Records to use:
-- ==== Sys2Proof/Syntax.lean ====
section
/-! DEFINITION. The instruction set as syntax: one constructor per row of spec/opcode_table.json (the
rows with operands first, then those without, each group in the table's order), and the operand selectors of
10_state.md R23, R24 and 30_encoding.md R95, R96. -/

namespace Sys2Proof

/-- The 8-bit operand selector `r8[i]` without `i = 6`, the memory form (10_state.md R23). -/
inductive Reg8 where
  | b
  | c
  | d
  | e
  | h
  | l
  | a
  deriving DecidableEq, Repr

/-- The pair selector `rp[i]`, for `dd` and `ss` (10_state.md R24). -/
inductive Pair where
  | bc
  | de
  | hl
  | sp
  deriving DecidableEq, Repr

/-- The pair selector `rp2[i]`, for `qq` (10_state.md R24). -/
inductive PairQ where
  | bc
  | de
  | hl
  | af
  deriving DecidableEq, Repr

/-- The pair selector under a DD or FD prefix, for `pp`: `xy` is the index register itself (49_index.md R461, R471). -/
inductive PairX where
  | bc
  | de
  | xy
  | sp
  deriving DecidableEq, Repr

/-- The index register `XY` a prefix selects (00_scope.md R16). -/
inductive Index where
  | ix
  | iy
  deriving DecidableEq, Repr

/-- The condition codes (30_encoding.md R96). -/
inductive Cond where
  | nz
  | z
  | nc
  | c
  | po
  | pe
  | p
  | m
  deriving DecidableEq, Repr

/-- A 3-bit field of an opcode byte that is used as a number: a bit number, a restart number, or the field that tells
duplicate encodings of one instruction apart (30_encoding.md R94, R95; log 16). -/
abbrev Field3 := BitVec 3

Description of the task: Please filter the listing down to lines that include the word "where".

Reply:
inductive Reg8 where
inductive Pair where
inductive PairQ where
inductive PairX where
inductive Index where
inductive Cond where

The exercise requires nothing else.